(Exercise goal):
Would you return the lines between the one holding "in order. -/" and the one holding "section 4) -/", inclusive, and only those, exactly as they stand in the listing below?

(Materials provided):

-- ==== Sys2Proof/Machine/Sha.lean ====
section
/-! DEFINITION. SHA-256 (FIPS 180-4) and the verification of HSS signatures (RFC 8554; NIST SP 800-208), which 02 R60, 14 R372, 14
R390, 14 R392, 15 R400 and 16 R430 name. All numbers in them are big-endian. -/
namespace Sys2Proof.Machine

/-! ### SHA-256 -/

/-- The n big-endian bytes of a number. -/
def beBytes (n x : Nat) : List Byte := (leBytes n x).reverse
/-- The big-endian number of bytes. -/
def beNat (bs : List Byte) : Nat := leNat bs.reverse

/-- The round constants. -/
def shaConstants : List (BitVec 32) :=
  [0x428a2f98, 0x71374491, 0xb5c0fbcf, 0xe9b5dba5, 0x3956c25b, 0x59f111f1, 0x923f82a4, 0xab1c5ed5,
   0xd807aa98, 0x12835b01, 0x243185be, 0x550c7dc3, 0x72be5d74, 0x80deb1fe, 0x9bdc06a7, 0xc19bf174,
   0xe49b69c1, 0xefbe4786, 0x0fc19dc6, 0x240ca1cc, 0x2de92c6f, 0x4a7484aa, 0x5cb0a9dc, 0x76f988da,
   0x983e5152, 0xa831c66d, 0xb00327c8, 0xbf597fc7, 0xc6e00bf3, 0xd5a79147, 0x06ca6351, 0x14292967]
  ++ [0x27b70a85, 0x2e1b2138, 0x4d2c6dfc, 0x53380d13, 0x650a7354, 0x766a0abb, 0x81c2c92e, 0x92722c85,
   0xa2bfe8a1, 0xa81a664b, 0xc24b8b70, 0xc76c51a3, 0xd192e819, 0xd6990624, 0xf40e3585, 0x106aa070,
   0x19a4c116, 0x1e376c08, 0x2748774c, 0x34b0bcb5, 0x391c0cb3, 0x4ed8aa4a, 0x5b9cca4f, 0x682e6ff3,
   0x748f82ee, 0x78a5636f, 0x84c87814, 0x8cc70208, 0x90befffa, 0xa4506ceb, 0xbef9a3f7, 0xc67178f2]

/-- The eight working variables. -/
structure ShaVars where
  a : BitVec 32
  b : BitVec 32
  c : BitVec 32
  d : BitVec 32
  e : BitVec 32
  f : BitVec 32
  g : BitVec 32
  h : BitVec 32
  deriving DecidableEq, Repr

/-- The initial hash value. -/
def shaStart : ShaVars :=
  ⟨0x6a09e667, 0xbb67ae85, 0x3c6ef372, 0xa54ff53a, 0x510e527f, 0x9b05688c, 0x1f83d9ab, 0x5be0cd19⟩

/-- One round with its constant and schedule word. -/
def shaRound (v : ShaVars) (k : BitVec 32 × BitVec 32) : ShaVars :=
  let s1 := v.e.rotateRight 6 ^^^ v.e.rotateRight 11 ^^^ v.e.rotateRight 25
  let ch := (v.e &&& v.f) ^^^ (~~~v.e &&& v.g)
  let t1 := v.h + s1 + ch + k.1 + k.2
  let s0 := v.a.rotateRight 2 ^^^ v.a.rotateRight 13 ^^^ v.a.rotateRight 22
  let maj := (v.a &&& v.b) ^^^ (v.a &&& v.c) ^^^ (v.b &&& v.c)
  ⟨t1 + s0 + maj, v.a, v.b, v.c, v.d + t1, v.e, v.f, v.g⟩

/-- The schedule's words, newest first, with one more. -/
def shaExtend (ws : List (BitVec 32)) : List (BitVec 32) :=
  let at_ := fun i => ws.getD i 0
  let s0 := fun (x : BitVec 32) => x.rotateRight 7 ^^^ x.rotateRight 18 ^^^ x >>> 3
  let s1 := fun (x : BitVec 32) => x.rotateRight 17 ^^^ x.rotateRight 19 ^^^ x >>> 10
  (s1 (at_ 1) + at_ 6 + s0 (at_ 14) + at_ 15) :: ws

/-- The schedule of a block of 64 bytes. -/
def shaSchedule (block : List Byte) : List (BitVec 32) :=
  let first := (List.range 16).map fun i => BitVec.ofNat 32 (beNat ((block.drop (4 * i)).take 4))
  ((List.range 48).foldl (fun ws _ => shaExtend ws) first.reverse).reverse

/-- A block taken into the hash value. -/
def shaBlock (v : ShaVars) (block : List Byte) : ShaVars :=
  let w := (List.zip shaConstants (shaSchedule block)).foldl shaRound v
  ⟨v.a + w.a, v.b + w.b, v.c + w.c, v.d + w.d, v.e + w.e, v.f + w.f, v.g + w.g, v.h + w.h⟩

/-- n blocks taken in order. -/
def shaBlocks (v : ShaVars) (bs : List Byte) : Nat → ShaVars
  | 0 => v
  | n + 1 => shaBlocks (shaBlock v (bs.take 64)) (bs.drop 64) n

/-- The 32 bytes of the SHA-256 digest of a message. -/
def shaBytes (m : List Byte) : List Byte :=
  let padded := m ++ [0x80] ++ zeros ((119 - m.length % 64) % 64) ++ beBytes 8 (8 * m.length)
  let v := shaBlocks shaStart padded (padded.length / 64)
  [v.a, v.b, v.c, v.d, v.e, v.f, v.g, v.h].flatMap fun x => beBytes 4 x.toNat

/-- The digest as the number that its bytes spell little-endian. -/
def sha256 (m : List Byte) : BitVec 256 := BitVec.ofNat 256 (leNat (shaBytes m))

/-! ### LM-OTS (RFC 8554 section 4) -/

/-- An LM-OTS parameter set over SHA-256 with n = 32: its type code, w, p and ls. -/
structure OtsSet where
  code : Nat
  w    : Nat
  p    : Nat
  ls   : Nat
  deriving DecidableEq, Repr

/-- LMOTS_SHA256_N32_W4 and LMOTS_SHA256_N32_W8. -/
def otsW4 : OtsSet := ⟨3, 4, 67, 4⟩
def otsW8 : OtsSet := ⟨4, 8, 34, 0⟩

/-- Digit i of a string, in base 2^w. -/
def otsDigit (w : Nat) (bs : List Byte) (i : Nat) : Nat :=
  (bs.getD (i * w / 8) 0).toNat / 2 ^ (8 - w * (i % (8 / w) + 1)) % 2 ^ w

/-- A digest with its checksum. -/
def otsCheck (o : OtsSet) (q : List Byte) : List Byte :=
  q ++ beBytes 2 (((List.range (256 / o.w)).map fun i => 2 ^ o.w - 1 - otsDigit o.w q i).sum * 2 ^ o.ls)

/-- A chain of a signature continued from digit j, n times. -/
def otsChain (head : List Byte) : Nat → Nat → List Byte → List Byte
  | 0, _, x => x
  | n + 1, j, x => otsChain head n (j + 1) (shaBytes (head ++ beBytes 1 j ++ x))

/-- The public key candidate of a signature's bytes, its type taken off: the randomiser C and the p chains. -/
def otsCandidate (o : OtsSet) (id q msg sig : List Byte) : List Byte :=
  let digest := otsCheck o (shaBytes (id ++ q ++ beBytes 2 0x8181 ++ sig.take 32 ++ msg))
  let chains := (List.range o.p).flatMap fun i =>
    let a := otsDigit o.w digest i
    otsChain (id ++ q ++ beBytes 2 i) (2 ^ o.w - 1 - a) a ((sig.drop (32 + 32 * i)).take 32)
  shaBytes (id ++ q ++ beBytes 2 0x8080 ++ chains)

/-! ### LMS and HSS (RFC 8554 sections 5 and 6) -/

/-- LMS parameter sets over SHA-256 with m = 32: the type code of a height. -/
def lmsHeight : Nat → Option Nat
  | 5 => some 5 | 6 => some 10 | 7 => some 15 | 8 => some 20 | 9 => some 25 | _ => none
def otsOf : Nat → Option OtsSet
  | 3 => some otsW4 | 4 => some otsW8 | _ => none

/-- The path from a leaf up: node number and value. -/
def lmsUp (id : List Byte) (node : Nat × List Byte) (sibling : List Byte) : Nat × List Byte :=
  let parent := node.1 / 2
  let head := id ++ beBytes 4 parent ++ beBytes 2 0x8383
  (parent, shaBytes (head ++ if node.1 % 2 = 1 then sibling ++ node.2 else node.2 ++ sibling))

/-- Parts of an LMS public key: type, LM-OTS type, identifier, root. -/
def lmsType (key : List Byte) : Nat := beNat (key.take 4)
def lmsOts (key : List Byte) : Nat := beNat ((key.drop 4).take 4)

/-- Bytes of an LMS signature under a public key of known types. -/
def lmsLength (h : Nat) (o : OtsSet) : Nat := 8 + 32 * (o.p + 1) + 4 + 32 * h

/-- The root that an LMS signature of a message leads to, in a tree of height h and an identifier. -/
def lmsRoot (id : List Byte) (h : Nat) (o : OtsSet) (msg sig : List Byte) : List Byte :=
  let leaf := beNat (sig.take 4)
  let node := shaBytes (id ++ beBytes 4 (2 ^ h + leaf) ++ beBytes 2 0x8282 ++ otsCandidate o id (sig.take 4) msg (sig.drop 8))
  let path := (List.range h).map fun i => (sig.drop (8 + 32 * (o.p + 1) + 4 + 32 * i)).take 32
  (path.foldl (lmsUp id) (2 ^ h + leaf, node)).2

/-- An LMS signature verified. -/
def lmsVerify (key msg sig : List Byte) : Bool :=
  match lmsHeight (lmsType key), otsOf (lmsOts key) with
  | some h, some o =>
    key.length == 56 && sig.length == lmsLength h o && beNat ((sig.drop 4).take 4) == o.code
      && beNat ((sig.drop (8 + 32 * (o.p + 1))).take 4) == lmsType key && decide (beNat (sig.take 4) < 2 ^ h)
      && lmsRoot ((key.drop 8).take 16) h o msg sig == (key.drop 24).take 32
  | _, _ => false

/-- What a signature may use: its most levels, and the types of its trees and one-time signatures. -/
structure HssRule where
  levels  : Nat
  heights : List Nat
  windows : List Nat
  deriving DecidableEq, Repr

/-- Whether an LMS public key's types are among a rule's. -/
def HssRule.allows (r : HssRule) (key : List Byte) : Bool :=
  ((lmsHeight (lmsType key)).map r.heights.contains).getD false && ((otsOf (lmsOts key)).map fun o => r.windows.contains o.w).getD false

/-- The levels of a signature below a key: each signed public key is verified, and the last one verifies the message. -/
def hssLevels (r : HssRule) (msg : List Byte) : Nat → List Byte → List Byte → Bool
  | 0, key, sig => r.allows key && lmsVerify key msg sig
  | n + 1, key, sig =>
    match lmsHeight (lmsType key), otsOf (lmsOts key) with
    | some h, some o =>
      let len := lmsLength h o
      let next := (sig.drop len).take 56
      r.allows key && lmsVerify key next (sig.take len) && hssLevels r msg n next (sig.drop (len + 56))
    | _, _ => false

/-- The length of a signature of some levels below a key, as the types of its keys make it. -/
def hssSize : Nat → List Byte → List Byte → Nat
  | n, key, sig =>
    match lmsHeight (lmsType key), otsOf (lmsOts key) with
    | some h, some o =>
      match n with
      | 0 => lmsLength h o
      | n + 1 =>
        let rest := sig.drop (lmsLength h o)
        lmsLength h o + 56 + hssSize n (rest.take 56) (rest.drop 56)
    | _, _ => 0

/-- The length of the HSS signature that stands at the front of some bytes, under a public key of 60 bytes of at most two levels. -/
def hssLength (key bs : List Byte) : Nat := 4 + hssSize (min 2 (beNat (key.take 4)) - 1) (key.drop 4) (bs.drop 4)

/-- The 60 bytes of an HSS public key: levels, LMS type, LM-OTS type, identifier and root. -/
def hssKey (levels lms ots : Nat) (id : BitVec 128) (root : BitVec 256) : List Byte :=
  beBytes 4 levels ++ beBytes 4 lms ++ beBytes 4 ots ++ leBytes 16 id.toNat ++ leBytes 32 root.toNat

/-- An HSS signature verified under a public key of 60 bytes. -/
def hssVerify (r : HssRule) (key msg sig : List Byte) : Bool :=
  let levels := beNat (key.take 4)
  key.length == 60 && decide (1 ≤ levels) && decide (levels ≤ r.levels) && beNat (sig.take 4) == levels - 1
    && hssLevels r msg (levels - 1) (key.drop 4) (sig.drop 4)

end Sys2Proof.Machine
end

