/-- FW_COMMIT; in recovery the boot starts again after it (14 R386). -/
def doFwCommit (s : State) : Acted :=
  match (SMap.get none s.mgmt.slots (inactiveSlot s)).filter (Bundle.accepted s) with
  | some b =>
    let s' := { s with mgmt := { s.mgmt with pendingFw := some (inactiveSlot s) } }
    if s.mgmt.service = .recovery then .answerThen (s', .ok, leBytes 4 b.release.toNat) fun s => callWarm s .recovery
    else okReply s' (leBytes 4 b.release.toNat)
  | none => refusal s .signature

def fwCommitRequest (m : Mail) : Request := { mail := m, type := 0x0072, need := 0, act := doFwCommit }
def execFwCommit (mail : Mail) (s : State) : Host.Outcome State Fault Refusal := .next ((fwCommitRequest mail).arrive (.fwCommit mail) s)

/-- FW_ACCEPT: the fused security version never falls. -/
def doFwAccept (s : State) : Acted :=
  let v := max s.mgmt.fuses.security ((s.mgmt.bundle.map Bundle.security).getD 0)
  okReply { s with mgmt := { s.mgmt with fuses := { s.mgmt.fuses with security := v } } } (leBytes 4 v)

def fwAcceptRequest (m : Mail) : Request := { mail := m, type := 0x0073, early := false, need := 0, act := doFwAccept }
def execFwAccept (mail : Mail) (s : State) : Host.Outcome State Fault Refusal := .next ((fwAcceptRequest mail).arrive (.fwAccept mail) s)

/-! ### Test access (14 R392) -/

/-- TEST_CHALLENGE: a fresh nonce (log 3). -/
def doTestChallenge (s : State) : Acted :=
  let n := BitVec.ofNat 256 (Config.freeBits 10 s.fresh)
  okReply { s with mgmt := { s.mgmt with challenge := some n }, fresh := s.fresh + 1 }
    (digestBytes n ++ leBytes 8 s.mgmt.fuses.serial.toNat)

def testChallengeRequest (m : Mail) : Request := { mail := m, type := 0x0080, need := 0, act := doTestChallenge }
def execTestChallenge (mail : Mail) (s : State) : Host.Outcome State Fault Refusal :=
  .next ((testChallengeRequest mail).arrive (.testChallenge mail) s)

/-- The challenge consumed. -/
def dropChallenge (s : State) : State := { s with mgmt := { s.mgmt with challenge := none } }

/-- What a test token signs: magic, serial number, nonce, scope. -/
def testMessage (s : State) (nonce : BitVec 256) (scope : Nat) : List Byte :=
  leBytes 4 0x55545154 ++ leBytes 8 s.mgmt.fuses.serial.toNat ++ digestBytes nonce ++ leBytes 4 scope

/-- TEST_UNLOCK. -/
def doTestUnlock (m : Mail) (s : State) : Acted :=
  let scope := field m.payload 0 4
  match s.mgmt.challenge with
  | some n =>
    if hssOk .test (horxaKey s testKey) (testMessage s n scope) (slice m.payload 4 1616) then
      let all := s.mgmt.scopes ||| scope
      let s := dropChallenge { s with mgmt := { s.mgmt with scopes := all } }
      okReply (logFault s { mkFault s 0x12 .ok 0 with detail := BitVec.ofNat 512 (2 + 256 * scope) }) (leBytes 4 all)
    else refusal (dropChallenge s) .signature
  | none => refusal s .signature

def testUnlockRequest (m : Mail) : Request :=
  { mail := m, type := 0x0081, need := 1620, spare := field m.payload 0 4 / 16 != 0, refused := dropChallenge, act := doTestUnlock m }
def execTestUnlock (mail : Mail) (s : State) : Host.Outcome State Fault Refusal :=
  .next ((testUnlockRequest mail).arrive (.testUnlock mail) s)

end Sys2Proof.Machine
end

(Exercise answer):
/-- n blocks taken in order. -/
def shaBlocks (v : ShaVars) (bs : List Byte) : Nat → ShaVars
  | 0 => v
  | n + 1 => shaBlocks (shaBlock v (bs.take 64)) (bs.drop 64) n

/-- The 32 bytes of the SHA-256 digest of a message. -/
def shaBytes (m : List Byte) : List Byte :=
  let padded := m ++ [0x80] ++ zeros ((119 - m.length % 64) % 64) ++ beBytes 8 (8 * m.length)
  let v := shaBlocks shaStart padded (padded.length / 64)
  [v.a, v.b, v.c, v.d, v.e, v.f, v.g, v.h].flatMap fun x => beBytes 4 x.toNat

/-- The digest as the number that its bytes spell little-endian. -/
def sha256 (m : List Byte) : BitVec 256 := BitVec.ofNat 256 (leNat (shaBytes m))

/-! ### LM-OTS (RFC 8554 section 4) -/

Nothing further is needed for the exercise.